-- ==== Sys2Proof/Machine/Ledger.lean ====
section
/-! DEFINITION. The ledger in time: epochs (R257, R258), metering (R267), and the hub's own operating point (R272). -/

namespace Sys2Proof.Machine
open Sys2Proof

/-! ### Epochs -/

/-- One epoch boundary: the energy metered since the last one leaves the reservoir, then 120 credits arrive, what does
not fit overflowing (R27, R257). -/
def DieLedger.epochStep (l : DieLedger) (metered : Nat) : DieLedger :=
  let drawn := min metered l.level
  let up := l.level - drawn + 12000
  let level := min 60000 up
  { l with
    level := level
    refilled := l.refilled + 12000
    drawn := l.drawn + drawn
    overflowed := l.overflowed + (up - level)
    epoch := l.epoch + 1 }

/-- What a plan item charges ended before the interval from te. -/
def PlanItem.over (p : PlanItem) (te : Tick) : Bool :=
  match p.cost with
  | .energy e _ => decide (e * iv < te)
  | .heat _ hi _ => decide (hi ≤ te)
  | .standing a _ _ _ => decide (a + iv ≤ te)

/-- A die's plan at the start of an interval: charges that ended leave it (R258). -/
def Core.prunePlan (c : Core) (d : DieId) (te : Tick) : Core :=
  { c with plan := c.plan.filter fun p => !(decide (p.die = d) && p.over te) }

/-- LEDGER_EPOCH: an epoch boundary of the die passes; `metered` is the energy metered in the epoch that ends, in 0.01
credit. The charges planned for the new interval enter the pools (R257, R258, R267). -/
def execLedgerEpoch (d : DieId) (metered : Nat) (s : State) : Host.Outcome State Fault Refusal :=
  let k := s.die d
  .next (if k.present && k.isoPower && decide (k.led.epoch * iv ≤ k.replica) then
    let s1 := s.modDie d fun k => { k with led := k.led.epochStep metered }
    State.commit s ((s1.modCore (·.prunePlan d (k.led.epoch * iv))).settlePools d)
  else s)

/-! ### Metering -/

/-- A run of milliseconds: one longer while the condition holds, from 0 again when it does not, held at 10. -/
def runMs (n : Nat) (bad : Bool) : Nat := if bad then min 10 (n + 1) else 0
/-- The run reaches its tenth millisecond. -/
def tenthMs (n : Nat) (bad : Bool) : Bool := bad && n == 9

/-- The heat exceeds the charge by more than 10 % (R267). -/
def overHeat (heat charge : Nat) : Bool := decide (11 * charge < 10 * heat)

/-- Heat of a current in µA through a resistance in tenths of an ohm, in 10^-12 W (R251). -/
def ohms (i : Int) (tenths : Nat) : Nat := i.natAbs * i.natAbs * tenths / 10
/-- Heat of a current in µA at a voltage in mV, in 10^-12 W; it is not negative (R251). -/
def volts (i v : Int) : Nat := (i * v * 1000).toNat
/-- Heat of a mode that switches, in 10^-12 W: f_e · V_LP · I · t_r / 2 and the clamp energy of the switch-offs (R251). -/
def switching (g : ChanImg) (p : HeatPoint) (lp : Nat) : Nat :=
  p.edges * lp * p.load.natAbs * riseTime (Img.slew g) / 6000000 + Img.clampE g * p.offs * 250000000
/-- The heat of a channel's mode from what the die measures, in 10^-12 W (R251, R207). In modes 0x9 and 0xA the resistance is that of the
half-bridge side that drives now (DESIGN CHOICE, log 42). -/
def Channel.heatOf (k : Channel) (g : ChanImg) (p : HeatPoint) (lp : Nat) : Nat :=
  match k.mode with
  | 2 => ohms p.load 500
  | 3 => p.load.natAbs * 1500000 + ohms p.load (if Img.fskOn k.img then 3000 else 500)
  | 6 | 7 | 13 => volts p.load p.vio
  | 8 => p.load.natAbs * p.load.natAbs * 17 / 100 + switching g p lp
  | 9 | 10 => (if k.out.high then p.load.natAbs * p.load.natAbs * 17 / 100 else ohms p.load 15) + switching g p lp
  | 11 => volts p.load ((lp : Int) - p.vio)
  | 12 => volts p.load.natAbs (15000 - p.vsn.natAbs) + 40000000000
  | 4 => if k.odd then 0 else 15000000000
  | 5 => if k.odd then 0 else 5000000000
  | _ => 0
/-- The computed heat of a channel in mW, its slice with it, rounded up: what R267 compares with CHG (R251, R260). -/
def Die.heatNow (d : Die) (m : HeatSample) (c : ChanId) : Nat :=
  let k := d.chan c
  ceilDiv (sliceCharge k.img * 100 + k.heatOf (d.govern c) (m.points.getD c.val ⟨0, 0, 0, 0, 0⟩) m.lpMv) 1000000000

/-- EV_LEDGER_OVERDRAW of a die or one of its channels, and its count (R267). -/
def Die.overdraw (d : Die) (source q : Nat) : Die :=
  { (d.raiseHub (mkRec .ledgerOverdraw d.replica source q false [] none)) with
    led := { d.led with overdraw := satInc d.led.overdraw } }

/-- Free dissipation credits of a die and of the package that a charge from now on can take (R264, R267). -/
def State.room (s : State) (d : DieId) (now : Tick) : Nat :=
  let pts := ((planTimes s.core.plan).filter fun t => decide (now ≤ t)).map ivOf
  (ivOf now :: pts).foldl
    (fun r te => min r (min (4000 - dieLoad (s.die d) s.core.plan d te) (25000 - s.pkgLoad s.core.plan te))) 4000

/-- The hub raises a channel's charge to the metered heat: from free credits, after pre-emption; what cannot be covered is
recorded (R267, R270). -/
def State.chargeMetered (s : State) (ch : Chan) (heat : Nat) : State :=
  let k := s.chan ch
  let d := ch.die
  let now := s.clk.now
  let cls := Img.sclass k.img
  let items : List PlanItem := [⟨d, cls, none, .standing now ch.c heat k.chgBar⟩]
  let s1 :=
    match s.creditShort s.core.plan items cls now with
    | none => s
    | some w =>
      if s.protectedCls s.core.plan items cls now w then
        match s.preempt items cls now (s.core.victims cls s.core.nextId) [] with
        | some ids => s.preempted cls ids
        | none => s
      else s
  let add := min (heat - k.chgHeat) (s1.room d now)
  let s2 := s1.modDie d fun x =>
    { (x.modCh ch.c fun c => { c with chgHeat := c.chgHeat + add }) with
      led := { x.led with uncovered := x.led.uncovered + (heat - k.chgHeat - add) } }
  s2.settlePools d

/-- HEAT_METERING: each millisecond the die computes every channel's heat from what it measures, and compares it with the charge and
V(Fd_LP) with V_D; an excess that has lasted 10 ms is an overdraw episode (R251, R267). -/
def execHeatMetering (d : DieId) (m : HeatSample) (s : State) : Host.Outcome State Fault Refusal :=
  let k := s.die d
  .next (if k.on && !(k.led.meterAt.any fun t => decide (s.clk.elapsed < t + ms)) then
    let q := s.dq d
    let heat (c : ChanId) : Nat := k.heatNow m c
    let bad (c : ChanId) : Bool := overHeat (heat c) (k.chan c).chgHeat
    let lpBad := decide (1000 * k.led.vd + 500 < m.lpMv)
    let hit := allC.filter fun c => tenthMs (k.chan c).overMs (bad c)
    let s1 := s.modDie d fun k =>
      let k1 := { k with
        led := { k.led with lpMs := runMs k.led.lpMs lpBad, meterAt := some s.clk.elapsed }
        chans := Vector.ofFn fun c => { k.chan c with overMs := runMs (k.chan c).overMs (bad c) } }
      let k2 := hit.foldl (fun x c => x.overdraw (srcCh d c) q) k1
      if tenthMs k.led.lpMs lpBad then k2.overdraw (srcDie d) q else k2
    State.commit s (hit.foldl (fun t c => t.chargeMetered ⟨d, c⟩ (heat c)) s1)
  else s)

/-! ### The operating point (R272, R339 to R341) -/

/-- The ledger registers of a hub's page: the active hub's, or the standby's copy (R273). -/
def State.modLedger (s : State) (h : HubId) (f : LedgerRegs → LedgerRegs) : State :=
  if h = s.active then { s with core := { s.core with ledger := f s.core.ledger } }
  else { s with copy := { s.copy with ledger := f s.copy.ledger } }
/-- The ledger registers that a hub reads. -/
def State.ledgerOf (s : State) (h : HubId) : LedgerRegs := if h = s.active then s.core.ledger else s.copy.ledger

/-- The point a hub wants: one lower when it was busy less than 25 % or the package has fewer than 1,250 free credits, one
higher when it was busy more than 75 %, and no point beyond 800 MHz or 100 MHz (R272). -/
def wantPoint (point busy free : Nat) : Option Nat :=
  if busy < 25 ∨ free < 1250 then (if point < 2 then some (point + 1) else none)
  else if 75 < busy ∧ 0 < point then some (point - 1)
  else none

/-- The VREQ frame of a point: start bit 0, the code, odd parity (R341). -/
def vreqFrameOf (code : Nat) : Nat := putFld code 1 2 + putBit ((code % 2 + code / 2 % 2) % 2 == 0) 3

/-- EV_POLICY_CLIP or EV_POLICY_CONFLICT, once per episode, counted (R272). -/
def State.policyEvent (s : State) (h : HubId) (clip : Bool) : State :=
  let fresh := if clip then (s.hub h).clipEp.isNone else (s.hub h).confEp.isNone
  let s1 := s.modHub h fun x =>
    if clip then { x with clipEp := some s.clk.elapsed } else { x with confEp := some s.clk.elapsed }
  if fresh then
    (s1.modLedger h fun l =>
      if clip then { l with clipCnt := satInc l.clipCnt } else { l with conflictCnt := satInc l.conflictCnt }).raise h
      (if clip then .policyClip else .policyConflict) s.clk.now false []
  else s1

/-- A change of a hub's operating point begins: an increase waits for its voltage at the old frequency and reserves its
charge difference; a decrease lowers the frequency first and keeps the old charge. With the PSEL strap high the request
leaves on VREQ_CODE (R272, R340, R341). -/
def Hub.startChange (x : Hub) (target : Nat) (elapsed : Nat) (ext : Bool) : Hub :=
  { x with
    change := some (target, elapsed, decide (target < x.point))
    point := max target x.point
    vreqFrame := (if ext then some (vreqFrameOf target) else x.vreqFrame) }

/-- The reserved difference of an increase fits the package pool in every interval (R264, R266, R272). -/
def State.pointFits (s : State) (h : HubId) (target : Nat) : Bool :=
  let diff := pointCharge target - pointCharge (s.hub h).held
  let now := s.clk.now
  (ivOf now :: ((planTimes s.core.plan).filter fun t => decide (now ≤ t)).map ivOf).all fun te =>
    decide (s.pkgLoad s.core.plan te + diff ≤ 25000)

/-- OPERATING_POINT_ADJUST: each millisecond a hub decides whether it wants another point, held within PT.MIN and PT.MAX,
and requests the change unless one is open or it must wait after a timeout (R272, R341). -/
def execOperatingPointAdjust (h : HubId) (busyPct : Nat) (s : State) : Host.Outcome State Fault Refusal :=
  let x := s.hub h
  .next (if x.present && x.up && s.power.boot == .complete && !(x.adjAt.any fun t => decide (s.clk.elapsed < t + ms)) then
    let l := s.ledgerOf h
    let want := wantPoint x.point busyPct s.pkgPool.free
    let t := want.getD x.point
    let target := max l.ptMax (min l.ptMin t)
    let s := s.modHub h fun y => { y with adjAt := some s.clk.elapsed }
    let s1 :=
      if want.isSome && decide (t < l.ptMax) then s.policyEvent h true
      else if want.isSome && decide (l.ptMin < t) then s.policyEvent h false
      else s
    State.commit s (if decide (target ≠ x.point) && x.change.isNone && decide (x.changeHold ≤ s.clk.elapsed) &&
        (decide (x.point < target) || s.pointFits h target) then
      (s1.modHub h (·.startChange target s.clk.elapsed s.power.straps.psel)).settlePackage
    else s1)
  else s)

/-- POLICY_EPISODE_END: 100 ms without the want end an episode (R272). -/
def execPolicyEpisodeEnd (h : HubId) (clip : Bool) (s : State) : Host.Outcome State Fault Refusal :=
  let quiet (o : Option Nat) : Bool := match o with | some t => decide (t + 100 * ms ≤ s.clk.elapsed) | none => false
  .next (if clip then (if quiet (s.hub h).clipEp then s.modHub h fun x => { x with clipEp := none } else s)
  else if quiet (s.hub h).confEp then s.modHub h fun x => { x with confEp := none } else s)

/-- The confirmed point comes into force and its charge with it (R272, R340, R341). -/
def State.confirmPoint (s : State) (h : HubId) : State :=
  match (s.hub h).change with
  | some (p, _, _) => (s.modHub h fun x => { x with point := p, held := p, change := none }).settlePackage
  | none => s

/-- VOLTAGE_CONFIRM: in internal mode the monitor confirms the new voltage (R340). -/
def execVoltageConfirm (h : HubId) (s : State) : Host.Outcome State Fault Refusal :=
  .next (if s.power.straps.psel then s else State.commit s (s.confirmPoint h))

/-- VREQ_ACK: in external-regulator mode the regulator acknowledges (R341). -/
def execVreqAck (h : HubId) (s : State) : Host.Outcome State Fault Refusal :=
  .next (if s.power.straps.psel then State.commit s (s.confirmPoint h) else s)

/-- VREQ_TIMEOUT: no confirmation within 1 ms, counted in external-regulator mode from the end of the 4-bit frame: the
change is abandoned, a reserved difference is released, a lowered frequency stays, and nothing changes for 10 ms (R340,
R341). -/
def execVreqTimeout (h : HubId) (s : State) : Host.Outcome State Fault Refusal :=
  let ext := s.power.straps.psel
  .next (match (s.hub h).change with
  | some (_, t0, _) =>
    if t0 + ms + (if ext then 4 * us else 0) ≤ s.clk.elapsed then
      let s1 := s.modHub h fun x => { x with
        change := none
        changeHold := (if ext then s.clk.elapsed + 10 * ms else x.changeHold)
        vreqTo := (if ext then satInc x.vreqTo else x.vreqTo) }
      State.commit s ((s1.settlePackage).raise h .vreqTimeout s.clk.now false [])
    else s
  | none => s)

end Sys2Proof.Machine
end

————————

Work required — The response must consist solely of the lines from the first line of the entries through the line containing "(e * iv < te)", repeated exactly.

Solution —
-- ==== Sys2Proof/Machine/Ledger.lean ====
section
/-! DEFINITION. The ledger in time: epochs (R257, R258), metering (R267), and the hub's own operating point (R272). -/

namespace Sys2Proof.Machine
open Sys2Proof

/-! ### Epochs -/

/-- One epoch boundary: the energy metered since the last one leaves the reservoir, then 120 credits arrive, what does
not fit overflowing (R27, R257). -/
def DieLedger.epochStep (l : DieLedger) (metered : Nat) : DieLedger :=
  let drawn := min metered l.level
  let up := l.level - drawn + 12000
  let level := min 60000 up
  { l with
    level := level
    refilled := l.refilled + 12000
    drawn := l.drawn + drawn
    overflowed := l.overflowed + (up - level)
    epoch := l.epoch + 1 }

/-- What a plan item charges ended before the interval from te. -/
def PlanItem.over (p : PlanItem) (te : Tick) : Bool :=
  match p.cost with
  | .energy e _ => decide (e * iv < te)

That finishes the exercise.